Zix Corporation (ZixCorp) was a security technology company that provides email encryption services, email data loss prevention (DLP), and mobile applications designed to address bring your own device (BYOD) corporate technology trend. Before being acquired by OpenText, Zix was headquartered in Dallas, Texas, and served customers that include divisions of the U.S. Treasury, federal financial regulators, health insurance providers, and hospitals, and financial companies. As of December 2011, the company has served over thirty Blue Cross Blue Shield organizations, 1,200 hospitals, 1,600 banks, credit unions, and associations. Federal Financial Institutions Examination Council (FFIEC) regulators are also the customers of the company. CIPROMS signed a three-year renewal for the company in 2014.

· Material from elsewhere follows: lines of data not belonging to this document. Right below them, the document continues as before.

/-- Log blocks, conditioning and refresh (R230, R244, R246, R251): LOG_OPEN, LOG_CLOSE and LOG_FREE take a block from
FREE_CONDITIONED through LOG_OPEN and LOG_CLOSED to FREE_DIRTY; CONDITION_BEGIN takes a FREE_DIRTY block to CONDITIONING;
CONDITION_DONE raises its wear and makes it FREE_CONDITIONED in its bin, or RETIRED at the wear limit or on failure;
REFRESH_DONE sets a newer epoch.
Rebuild (R248 to R250): MEMBER_FAIL of a group without a failed member assigns a free hot-spare die and starts the rebuild at
block 0, and without a free spare it marks the group; REBUILD_ADVANCE raises the rebuild
position. The row waits for a composer generation, and the answer with it. The same member again is answered OK; a second failure is
answered NO_ROOM, raises MEMBER_DOUBLE to every partner and FW, and with room in the journal the group's free blocks become RETIRED
(R250; at once, by the device's own FW: log entry 109). -/
def Obligations.BlockAndRebuildCommandsWriteRows : Prop :=
  (∀ (e : Fin 8) (s : State) (c : TCmd) (pa : Nat), pa = cPA c → pa ≠ 0xFFFFFF → swf (⟨0, 0⟩ : Cw) none s.sram.words = true →
     (LifeReady s e.val 0x49 c [(tBINF, pa)] (permPA s c) → mayBind s c.issuer pa = true → biState (binf s pa) = 0 →
       LifeRoom s c 1 → ∃ i, biState i = 4 ∧ biEpoch i = s.clock.epoch ∧ biRef i = 0 ∧ biWear i = biWear (binf s pa) ∧
         LifeOk (.logOpen e) s e.val c [(tBINF, pa, 0, i)]) ∧
     (LifeReady s e.val 0x4A c [(tBINF, pa)] (permPA s c) → biState (binf s pa) = 4 →
       LifeRoom s c 1 → ∃ i, biState i = 5 ∧ biRef i = biRef (binf s pa) ∧ biWear i = biWear (binf s pa) ∧
         LifeOk (.logClose e) s e.val c [(tBINF, pa, 0, i)]) ∧
     (LifeReady s e.val 0x4B c [(tBINF, pa)] (permPA s c) → biState (binf s pa) = 5 → biRef (binf s pa) = 0 →
       LifeRoom s c 1 → ∃ i, biState i = 1 ∧ biWear i = biWear (binf s pa) ∧
         LifeOk (.logFree e) s e.val c [(tBINF, pa, 0, i)]) ∧
     (LifeReady s e.val 0x4B c [(tBINF, pa)] (permPA s c) → biState (binf s pa) = 5 → biRef (binf s pa) ≠ 0 →
       ∃ s2 q, exec (.logFree e) s = .next (done s2 e.val c 1 q) ∧ q.st = .stillReferenced ∧ s2.sram.words = s.sram.words) ∧
     (LifeReady s e.val 0x4D c [(tBINF, pa)] (permPA s c) → biState (binf s pa) = 1 → biRef (binf s pa) = 0 →
       LifeRoom s c 1 → ∃ i, biState i = 2 ∧ biWear i = biWear (binf s pa) ∧
         LifeOk (.conditionBegin e) s e.val c [(tBINF, pa, 0, i)]) ∧
     (LifeReady s e.val 0x4E c [(tBINF, pa)] (permPA s c) → biState (binf s pa) = 2 → biWear (binf s pa) + cE c < 2 ^ 24 →
       LifeRoom s c 1 → ∃ i, biWear i = biWear (binf s pa) + cE c ∧
         biState i = (if cFail c = true ∨ s.str.wearLimit.toNat ≤ biWear (binf s pa) + cE c then 8 else 0) ∧
         LifeOk (.conditionDone e) s e.val c [(tBINF, pa, 0, i)]) ∧
     (LifeReady s e.val 0x4F c [(tBINF, pa)] (permPA s c) → (biState (binf s pa) = 3 ∨ biState (binf s pa) = 4 ∨ biState (binf s pa) = 5) →
       (s.clock.epoch - BitVec.ofNat 16 (cE c)).toNat ≤ (s.clock.epoch - biEpoch (binf s pa)).toNat →
       LifeRoom s c 1 → ∃ i, biEpoch i = BitVec.ofNat 16 (cE c) ∧ biState i = biState (binf s pa) ∧ biWear i = biWear (binf s pa) ∧
         LifeOk (.refreshDone e) s e.val c [(tBINF, pa, 0, i)])) ∧
  (∀ (e : Fin 8) (s : State) (c : TCmd), cGroup c < 240 →
     (LifeReady s e.val 0x50 c [(tSHT, cGroup c)] (permPA s c) → cMember c ≤ 16 → shFmem (sht s (cGroup c)) = 31 →
       LifeRoom s c 1 → ∃ v, shFmem v = cMember c ∧ shRblk v = 0 ∧
         (∀ d, [2 * portOfGroup (cGroup c), 2 * portOfGroup (cGroup c) + 1].find? (fun d => !spareTaken s (cGroup c) d) = some d →
           shSpare v = d ∧ shNosp v = false) ∧
         ([2 * portOfGroup (cGroup c), 2 * portOfGroup (cGroup c) + 1].find? (fun d => !spareTaken s (cGroup c) d) = none →
           shNosp v = true) ∧
         ∃ s2 x, exec (.memberFail e) s = .next (trace (popQueue s2 e.val) 1) ∧ s2.journal.last = s.journal.last + 1 ∧
             s2.search.waiting = s.search.waiting ++ [x] ∧ x.key = rowKey s tSHT (cGroup c) 0 ∧ x.val = v) ∧
     (LifeReady s e.val 0x50 c [(tSHT, cGroup c)] (permPA s c) → cMember c ≤ 16 → shFmem (sht s (cGroup c)) ≠ 31 → shFmem (sht s (cGroup c)) ≠ cMember c →
       ∃ s2 r, exec (.memberFail e) s = .next (done (retireGroup (event s2 [8, 0, 1, 2, 3, 4, 5, 6, 7] 0xF006 (cGroup c) (cMember c)) (cGroup c)) e.val c 1 r) ∧
         r.st = .noRoom ∧ SameBut [.sram, .integ, .mgmt] s s2 ∧ s2.sram.words = s.sram.words) ∧
     (LifeReady s e.val 0x50 c [(tSHT, cGroup c)] (permPA s c) → shFmem (sht s (cGroup c)) = cMember c → cMember c ≤ 16 →
       ∃ s2 r, exec (.memberFail e) s = .next (done s2 e.val c 1 r) ∧ r.st = .ok ∧ s2.sram.words = s.sram.words ∧ s2.journal = s.journal) ∧
     (LifeReady s e.val 0x51 c [(tSHT, cGroup c)] (permPA s c) → shFmem (sht s (cGroup c)) ≠ 31 → shNosp (sht s (cGroup c)) = false →
       shRblk (sht s (cGroup c)) < cV c → cV c ≤ 0x7FFF →
       LifeRoom s c 1 → ∃ v, shRblk v = cV c ∧ shFmem v = shFmem (sht s (cGroup c)) ∧ shSpare v = shSpare (sht s (cGroup c)) ∧
         ∃ s2 x, exec (.rebuildAdvance e) s = .next (trace (popQueue s2 e.val) 1) ∧ s2.journal.last = s.journal.last + 1 ∧
             s2.search.waiting = s.search.waiting ++ [x] ∧ x.key = rowKey s tSHT (cGroup c) 0 ∧ x.val = v) ∧
     (LifeReady s e.val 0x51 c [(tSHT, cGroup c)] (permPA s c) → shFmem (sht s (cGroup c)) ≠ 31 → shNosp (sht s (cGroup c)) = false →
       cV c ≤ shRblk (sht s (cGroup c)) →
       ∃ s2 r, exec (.rebuildAdvance e) s = .next (done s2 e.val c 1 r) ∧ r.st = .staleVersion ∧ s2.sram.words = s.sram.words)) ∧
  (∀ (s : State) (g : Nat), s.sram.inj = none → swf (⟨0, 0⟩ : Cw) none s.sram.words = true →
     (jAdmit s [(freeBlocks s g).map (fun pa => JRec.iword tBINF 0 pa (setBiState (binf s pa) 8))]).1 = true →
     ∀ pa ∈ freeBlocks s g, biState (binf (retireGroup s g) pa) = 8)
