-- ==== Sys2Proof/Laws/Frames.lean ====
section
/-! SUPPORT. The frame of each shared operation (Timebase, Ops, Cells, Journal, PortOps, TableOps): the parts of the state that it may change.
A frame `f_same` says that f keeps every part it does not name; `f_same_of` says so of the state in f's pair. -/

namespace Sys2Proof.Machine

open Sys2Proof

theorem tick_same (s : State) : SameBut [.clock] s (tick s) := by
  dsimp only [tick]
  repeat' (first
    | with_reducible exact SameBut.refl _ _
    | (intro p hp; cases p <;> first | exact absurd (by decide) hp | rfl)
    | (rw [State.mk_eq_updated]; with_reducible refine SameBut.upd ?_ ?_)
    | split)

theorem setPort_same (s : State) (p : ℕ) (x : Port) : SameBut [.ports] s (setPort s p x) :=
  ⟨fun p hp => by cases p <;> first | rfl | exact absurd (by decide) hp⟩

theorem modPort_same (s : State) (p : ℕ) (f : Port → Port) : SameBut [.ports] s (modPort s p f) :=
  ⟨fun p hp => by cases p <;> first | rfl | exact absurd (by decide) hp⟩

theorem setQueue_same (s : State) (q : ℕ) (x : EvQueue) : SameBut [.events] s (setQueue s q x) :=
  ⟨fun p hp => by cases p <;> first | rfl | exact absurd (by decide) hp⟩

theorem setEng_same (s : State) (e : ℕ) (x : Engine) : SameBut [.update] s (setEng s e x) :=
  ⟨fun p hp => by cases p <;> first | rfl | exact absurd (by decide) hp⟩

theorem setTok_same (s : State) (t : ℕ) (x : Option Token) : SameBut [.search] s (setTok s t x) :=
  ⟨fun p hp => by cases p <;> first | rfl | exact absurd (by decide) hp⟩

theorem setOp_same (s : State) (h : ℕ) (x : Option Op) : SameBut [.waitos] s (setOp s h x) :=
  ⟨fun p hp => by cases p <;> first | rfl | exact absurd (by decide) hp⟩

theorem setArb_same (s : State) (a : ℕ) (x : Arb) : SameBut [.arbs] s (setArb s a x) :=
  ⟨fun p hp => by cases p <;> first | rfl | exact absurd (by decide) hp⟩

theorem setGate_same (s : State) (g : ℕ) (x : Gate) : SameBut [.marker] s (setGate s g x) :=
  ⟨fun p hp => by cases p <;> first | rfl | exact absurd (by decide) hp⟩

theorem count_same (s : State) (off : ℕ) (n : ℕ) : SameBut [.mgmt] s (count s off n) :=
  ⟨fun p hp => by cases p <;> first | rfl | exact absurd (by decide) hp⟩

theorem countPort_same (s : State) (p : ℕ) (i : ℕ) (n : ℕ) : SameBut [.mgmt] s (countPort s p i n) :=
  ⟨fun p hp => by cases p <;> first | rfl | exact absurd (by decide) hp⟩

theorem fresh_same (s : State) : SameBut [.free] s (fresh s).2 :=
  ⟨fun p hp => by cases p <;> first | rfl | exact absurd (by decide) hp⟩

theorem fresh_same_of {s : State} {q0 : Word} {u : State} (h : fresh s = (q0, u)) : SameBut [.free] s u := by
  have k := fresh_same s
  rw [h] at k
  exact k

theorem traceWrite_same (s : State) (x : Trace) : SameBut [.events] s (traceWrite s x) := by
  dsimp only [traceWrite]
  repeat' (first
    | with_reducible exact SameBut.refl _ _
    | (intro p hp; cases p <;> first | exact absurd (by decide) hp | rfl)
    | (rw [State.mk_eq_updated]; with_reducible refine SameBut.upd ?_ ?_)
    | split)

theorem trace_same (s : State) (src : ℕ) : SameBut [.events, .free] s (trace s src) := by
  dsimp only [trace]
  repeat' (first
    | with_reducible exact SameBut.refl _ _
    | with_reducible refine SameBut.step (fresh_same ..) (by decide) ?_
    | with_reducible refine SameBut.step (traceWrite_same ..) (by decide) ?_
    | (intro p hp; cases p <;> first | exact absurd (by decide) hp | rfl)
    | (rw [State.mk_eq_updated]; with_reducible refine SameBut.upd ?_ ?_)
    | split)

theorem event_same (s : State) (qs : List ℕ) (code : ℕ) (obj : ℕ) (detail : ℕ) : SameBut [.events, .free] s (event s qs code obj detail) := by
  dsimp only [event]
  repeat' (first
    | with_reducible exact SameBut.refl _ _
    | with_reducible refine SameBut.step (trace_same ..) (by decide) ?_
    | with_reducible refine SameBut.step (setQueue_same ..) (by decide) ?_
    | with_reducible refine SameBut.step (SameBut.foldl ?_ _ _) (List.Subset.refl _) ?_
    | (intro p hp; cases p <;> first | exact absurd (by decide) hp | rfl)
    | (rw [State.mk_eq_updated]; with_reducible refine SameBut.upd ?_ ?_)
    | intro _ _
    | split)
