-- ==== Sys2Proof/Tests/Slice0.lean ====
section
/-! SUPPORT. Tests of the model's own: ill-formed operands are refused by their check, values worked out in the spec come out, and each
statement of Certificates/Slice0/Obligations.lean has states and operands that meet the hypotheses of each of its clauses. -/

namespace Sys2Proof.Tests

set_option Elab.async false

open Sys2Proof Sys2Proof.Machine

/-! ## Well-formed operands: each check refuses an ill-formed term, and takes the last one in its range -/

theorem test_wellFormed_arb : Instr.wellFormed (.arbiterDecision 7251 ⟨0, [], [], false⟩) = false ∧ Instr.wellFormed (.arbiterDecision 7250 ⟨0, [], [], true⟩) = true ∧
    Instr.wellFormed (.stallCutoff 7251) = false := by decide +kernel

theorem test_wellFormed_group : Instr.wellFormed (.freezeTimeout 66) = false ∧ Instr.wellFormed (.freezeTimeout 65) = true := by decide

theorem test_wellFormed_dir : Instr.wellFormed (.replicaRelease 16384) = false ∧ Instr.wellFormed (.replicaRelease 16383) = true := by decide

theorem test_wellFormed_bank : Instr.wellFormed (.refreshGroup 2112) = false ∧ Instr.wellFormed (.refreshGroup 2111) = true ∧
    Instr.wellFormed (.bankSelfTest 0 9) = false ∧ Instr.wellFormed (.bankSelfTest 0 8) = true ∧ Instr.wellFormed (.selfTestDone 2112) = false := by decide

theorem test_wellFormed_storeBand : Instr.wellFormed (.bandCondition 32768) = false ∧ Instr.wellFormed (.bandCondition 32767) = true := by decide

theorem test_wellFormed_handle : Instr.wellFormed (.handleFree 0) = false ∧ Instr.wellFormed (.handleFree 4096) = false ∧
    Instr.wellFormed (.opDone 4096 0 0) = false ∧ Instr.wellFormed (.opDone 0 0 0) = true ∧ Instr.wellFormed (.opDone 4095 0 0) = true := by decide

theorem test_wellFormed_romWord : Instr.wellFormed (.romTrap 0 0 524288 false) = false ∧ Instr.wellFormed (.romScrub (.rom 0 524288)) = false ∧
    Instr.wellFormed (.romScrub (.rom 0 524287)) = true := by decide

theorem test_wellFormed_lanes : Instr.wellFormed (.linkTrained 0 3 [] []) = false ∧ Instr.wellFormed (.linkTrained 0 2 [5, 5] []) = false ∧
    Instr.wellFormed (.linkTrained 0 2 [5, 6] []) = true := by decide

/-! ## Values that the spec works out -/

/-- The all-zero word has check bits 0x00, and a flipped data bit 5 gives syndrome 0x15 (10_stored_data_integrity, R367). -/
theorem test_secded_examples : secChk 0 = 0 ∧ secSyn ⟨1 <<< 5, secChk 0⟩ = 0x15 := by decide +kernel

/-- Offsets and reset values of 08_register_interface: DIE_ID's block and VIDSTAT (R513, R624). -/
theorem test_reset_registers : (regRead State.reset (.core 0) 0).1 = 0x10738BCB ∧ (regRead State.reset (.core 0) 0x0C0104).1 = 0x0A28 := by
  decide +kernel

/-! ## A small state -/

/-- A table descriptor (R484) from its kind, width code or zero, paired, composer, capacity and row width. -/
def tDesc (kind w : Nat) (paired composer : Bool) (cap rowW : Nat) : TableDesc :=
  mkSlot [(5, kind), (8, w), (10, if paired then 1 else 0), (11, if composer then 1 else 0), (16, 95), (24, 96), (48, 80), (56, 15), (64, cap), (96, rowW)]

/-- A valid directory entry of table t with one bank and one replica, the bank at place i of the list. -/
def tDir (t i : Nat) : BitVec 80 := dMake (BitVec.ofNat 80 (t + 32 + i * 2 ^ 45))

/-- A partner port in service with credits both ways. -/
def tPort : Port :=
  { Port.reset with st := pACTIVE, rate := 2, trying := 2, ready := true, hello := true,
                    grants := [(1, ⟨8, 1, 2, 5⟩), (3, ⟨8, 0, 0, 0⟩), (7, ⟨8, 0, 0, 0⟩), (8, ⟨4, 1, 0, 0⟩)],
                    helds := [(5, ⟨16, 16, 16, 16⟩), (7, ⟨16, 16, 16, 16⟩), (8, ⟨4, 4, 4, 4⟩)] }

/-- A die in service: tables 0 (TCAM), 1 (OVL), 3 (TCAM, paired), 5 (index, 128 bits a row), 8 to 12 (BMAP, BINF, CTX, MIG, SHT, the
last a composer's), owned by FW; ports 0 and 8 active. -/
def base : State :=
  { State.reset with
    pins := { Pins.reset with pwrgd := true }
    clock := { Clock.reset with running := true, time := 5000000000, elapsed := 5000000000 }
    power := { Power.reset with dom := 0xFFFFFF, pstate := 1 }
    boot := { Boot.reset with phase := .ready, step := 9 }
    prot := { Prot.reset with ownmap := 0x88888888888888888888888888888888 }
    str := { Struct.reset with tables := [(0, tDesc 1 1 false false 0 0), (1, tDesc 1 1 false false 0 0), (3, tDesc 1 1 true false 0 0), (5, tDesc 2 0 false false 64 128),
      (8, tDesc 2 0 false false 64 64), (9, tDesc 2 0 false false 64 64), (10, tDesc 2 0 false false 64 256), (11, tDesc 2 0 false false 64 128), (12, tDesc 2 0 false true 64 64)] }
    tcam := { Tcam.reset with state := [(0, 1), (1, 1), (2, 1), (1026, 1)], table := [(0, 1), (1, 2), (2, 4), (1026, 4)] }
    marker := { Marker.reset with dirA := [(0, tDir 0 0), (1, tDir 1 1), (2, tDir 3 2)], dirB := [(0, tDir 0 0), (1, tDir 1 1), (2, tDir 3 2)], list := [(1, 1), (2, 2)] }
    ports := [(0, tPort), (8, { tPort with grants := [], helds := [] })]
    therm := { Therm.reset with band := 1, decided := 1 }
    holdup := { HoldUp.reset with tableMark := true } }

/-- The journal is sealed: it takes nothing more. -/
def sSeal (s : State) : State := { s with journal := { s.journal with sealed := true } }

/-- A command at the head of engine e's queue, from register set 0. -/
def withCmd (e : Nat) (c : TCmd) (s : State) : State := setEng s e { getEng s e with queue := [c] }

/-- The conditions of AtHead, one after the other. -/
abbrev AtHeadC (s : State) (e opc : Nat) (need : State → TCmd → List Nat) (c : TCmd) : Prop :=
  headCmd s e opc = some c ∧ (c.issuer < 8 → sget [] s.tcam.repairs e = []) ∧ (getEng s e).moves = 0 ∧
    (s.update.eng.all (fun x => x.2.held.isEmpty) = true ∨
      ((getEng s e).restarts + (if mustRestart (getEng s e) (need s c) then 1 else 0) < 4 ∧ (need s c).any (resTaken s e) = false)) ∧
    (getEng s e).record = none ∧ waitsFrozen s c = false

theorem atHead_of {s : State} {e opc : Nat} {need : State → TCmd → List Nat} {c : TCmd} (h : AtHeadC s e opc need c) : AtHead s e opc need c :=
  ⟨h.1, h.2.1, h.2.2.1, h.2.2.2.1, h.2.2.2.2.1, h.2.2.2.2.2⟩

/-- An entry command of FW: opcode, table, key, care mask, TAG and result word. -/
def tEntry (o t : Nat) (key care : BitVec 96) (tag : Nat) (res : Word) : TCmd :=
  { issuer := 8, via := .regset 0,
    s0 := mkSlot [(0, 3), (4, 1), (8, o), (32, t), (40, 0xFFFFFF)] ||| ((key.setWidth 256) <<< 64) ||| ((care.setWidth 256) <<< 160),
    s1 := mkSlot [(0, 3), (8, tag), (64, res.toNat)], s2 := 0 }

/-- The state that a command leaves. -/
def ran (c : Instr) (s : State) : State := match exec c s with | .next t => t | _ => s

def cIns : TCmd := tEntry 1 0 0xABC (BitVec.allOnes 96) 96 0x1234

/-! ## Searches -/

/-- The entry of key 0xABC stands in table 0, bank 0, slot 0, with result word 0x1234. -/
def installed : State := ran (.insert 0) (withCmd 0 cIns base)

/-- A token with one step in a phase on banks. -/
def tTok (k : TokKind) (ph : StepPh) (banks : List ProbeBank) : Token :=
  { Token.blank with kind := k, key := 0xABC, lk0 := 0xABC, steps := [{ StepRun.blank with ph := ph, banks := banks }, .blank, .blank, .blank] }

/-- Bank b at its own site, not searched yet. -/
def pb (b : Nat) : ProbeBank := { bank := b, site := b, odd := b + 1, twin := none, a := none, b := none, resolve := false, out := none }

/-- A state with token tk under number 7. -/
def withTok (tk : Token) (s : State) : State := setTok s 7 (some tk)

/-- Profile slot 0, buffer 0: header, one step descriptor. -/
def withProf (h d : BitVec 128) (s : State) : State :=
  putWord (putWord (putWord (putWord s (kProf 0 0 0) (bf 0 64 h)) (kProf 0 0 1) (bf 64 64 h)) (kProf 0 0 10) (bf 0 64 d)) (kProf 0 0 11) (bf 64 64 d)

/-- A header in service for every port with n steps; a step descriptor of a kind on table t whose row is the constant r. -/
def tHdr (n : Nat) : BitVec 128 := bput 128 6 1 ||| bput 128 8 n ||| bput 128 16 5 ||| bput 128 32 255
def tIdx (t r : Nat) : BitVec 128 := bput 128 0 1 ||| bput 128 5 t ||| bput 128 12 (27 + 32 * r) ||| bput 128 29 31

The company generated money based on a software-as-a-service (SaaS) strategy and charge annual fees from its customers. ZixCorp was founded in 1983. The company operated its service supported by ZixData Center, a data center storing transaction processing data. In 2002, the company changed its name from Zixlt Corporation to Zix Corporation.

In 2017, Zix acquired Greenview Data for $6.5 million. In 2019, it acquired AppRiver, a provider of cloud-based cybersecurity solutions, for $275 million.

Products and services
The court case between Apple and the FBI, along with a slew of major security breaches from Experian to Ashley Madison, has popularized encryption as a way to protect messages, yet email encryption is also reported to be difficult to use for people unfamiliar with the encryption process. To simplify the encryption process, Zix email encryption uses an e-mail encryption directory called ZixDirectory that lists other email addresses protected by the encryption service to maintain a community of users who can send and receive e-mails to each other without having to use encryption keys.

Customers install a ZixGateway application and configure compliance and security policy requirements, then the application monitors outbound emails to determine whether messages should be encrypted, and then works in conjunction with secure servers in a SaaS (software-as-a-service) environment to encrypt outgoing communications and securely decrypt inbound messages from other users listed within the ZixDirectory. The email encryption service, ZixDirectory, is an international community with 30 million members.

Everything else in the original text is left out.